§ **AVAILABLE DATA**:
-- ==== Sys2Proof/Machine/State.lean ====
section
/-! DEFINITION. The state of the IB960 block, as plain data: the registers, the memories, the time-stamp counter,
and, block by block, the state the chapters describe beside the registers. Every field's line says what it holds,
the rule that gives it, and (by its default) its value after reset. -/

namespace Sys2Proof.Machine

/-- No command of this model ends in a fault: what the manual calls an error is state (registers, sources, the safe
state), and the machine goes on. The one reason below is raised by no command; it is safe. -/
inductive Fault where
  /-- Raised by nobody: the manual names no event after which the block has no next state. Safe. -/
  | halted
  deriving DecidableEq, Repr

/-- Reasons for refusing a command. -/
inductive Refusal where
  /-- Raised by the dispatch arm of a command whose meaning is not written yet. Safe. -/
  | notModelled (mnemonic : String)
  deriving DecidableEq, Repr

/-! ### Time -/

/-- Time state beside the TSC registers (01_organisation). -/
structure TimeSt where
  /-- R57: sub-nanosecond slew remainder, in units of 10⁻⁹ ns (0 at reset: DESIGN CHOICE, log entry 2). -/
  slewAcc   : Int := 0
  /-- R55: 6-bit fractional accumulator of the deep-sleep count, 1/64 ns. -/
  sleepFrac : BitVec 6 := 0
  /-- R651: signed rate correction Fakan alignment applies through the slewing path, ppb. -/
  alignPpb  : Int := 0
  deriving DecidableEq, Repr

/-! ### Streams -/

/-- What the producers and the dispatcher keep for local stream `n` beside its record in the commons (R404). -/
structure StreamSt where
  /-- R46: frame counter of the next unit. -/
  fc       : BitVec 16 := 0
  /-- R405: ring index of the oldest unit no admitted command has consumed. -/
  take     : Nat := 0
  /-- R47, R753: units the dispatcher has accepted from the stream and no command has taken yet, with their slots. -/
  queue    : List (DUnit × Option Nat) := []
  /-- R405, R418: ring indices consumed and freed out of order, not yet passed by HEAD. -/
  freed    : List Nat := []
  /-- R383, R390: units committed on the stream since a motion loop last looked, with the TSC of the commit. -/
  recent   : List (Nat × DUnit) := []
  deriving DecidableEq, Repr

/-- What a receiver keeps for one stream it consumes (R47, R753), named by its 12-bit stream identifier. -/
structure RxSt where
  /-- R47: expected frame counter. -/
  e       : BitVec 16 := 0
  /-- R753: the last unit accepted (payload dropped). -/
  last    : Option DUnit := none
  /-- R44: items whose LAST has passed in this stream. -/
  closed  : List (BitVec 48) := []
  /-- R47: open items whose later units carry INVALID after a gap. -/
  broken  : List (BitVec 48) := []
  deriving DecidableEq, Repr

/-! ### Capture (02_line_and_frame_capture) -/

/-- Encoder input n. -/
structure EncSt where
  /-- R120: the signed count of POS. -/
  pos       : Int := 0
  /-- R83: edges not yet making a count under MULT. -/
  sub       : Nat := 0
  /-- R85: accumulator, 32 fraction bits. -/
  acc       : Int := 0
  /-- R84: divider in force, 32 fraction bits. -/
  div       : Nat := 4294967296
  /-- R84: a written divider applies from the next trigger. -/
  divPend   : Option Nat := none
  /-- R83: TSC of the last accepted edge since ENABLE. -/
  lastEdge  : Option Nat := none
  /-- R89: TSC at which ENABLE was set; the stall time runs from it while no edge has been accepted. -/
  enabledAt : Nat := 0
  /-- R86: consecutive accepted edges since overspeed began. -/
  recover   : Nat := 0
  /-- R87: TSC of the last count-triggered line, `none` when none since ENABLE. -/
  lastTrig  : Option Nat := none
  /-- R87: count-triggered lines since ENABLE, up to two. -/
  trigSeen  : Nat := 0
  /-- R87: TSC at which the overspeed timer triggers next. -/
  nextTimer : Option Nat := none
  /-- R88: the next count-triggered line is the first after overspeed. -/
  firstAfter : Bool := false
  /-- R117: TSC at which the line timer at TIME_PERIOD triggers next, while a path with TRIG_MODE 1 names this encoder. -/
  lineTimer : Option Nat := none
  deriving DecidableEq, Repr

/-- Where a line trigger comes from (R85, R87, R117, R119). -/
inductive TrigSrc where
  /-- Counts of encoder `n`, or its overspeed timer. -/
  | count (n : Nat)
  /-- The line timer of encoder `n` (TRIG_MODE 1). -/
  | timer (n : Nat)
  /-- TRIG_CMD. -/
  | software
  deriving DecidableEq, Repr

/-- A line trigger on its way to a pattern generator or a camera: its stamp, its source, and the doubts about it (R81,
R88). -/
structure Trig where
  stamp  : Nat := 0
  src    : TrigSrc := .software
  timer  : Bool := false
  after  : Bool := false
  held   : Bool := false
  deriving DecidableEq, Repr

/-- Pattern generator g. -/
structure PgenSt where
  /-- R78: loop counter A. -/
  cntA   : BitVec 16 := 0
  /-- R78: loop counter B. -/
  cntB   : BitVec 16 := 0
  /-- R77: pattern memory, unlisted states 0 (log entry 5). -/
  pmem   : List (Nat × BitVec 64) := []
  /-- R78: TSC at which the present state began or its trigger was taken, in 0.5 ns units, `none` while held. -/
  since  : Option Nat := none
  /-- R81: the held trigger. -/
  held   : Option Trig := none
  /-- R81: a trigger was dropped; the next line is doubtful. -/
  dropped : Bool := false
  /-- R80: TSC (0.5 ns units) of the last SAMPLE mark. -/
  lastSample : Option Nat := none
  /-- R77, R119: levels last put on the 16 timing outputs. -/
  level  : Nat := 0
  deriving DecidableEq, Repr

§ **DIRECTIONS**: Going through the entries, return every line holding the word "generator".

§ **ANSWER**:
/-- A line trigger on its way to a pattern generator or a camera: its stamp, its source, and the doubts about it (R81,
/-- Pattern generator g. -/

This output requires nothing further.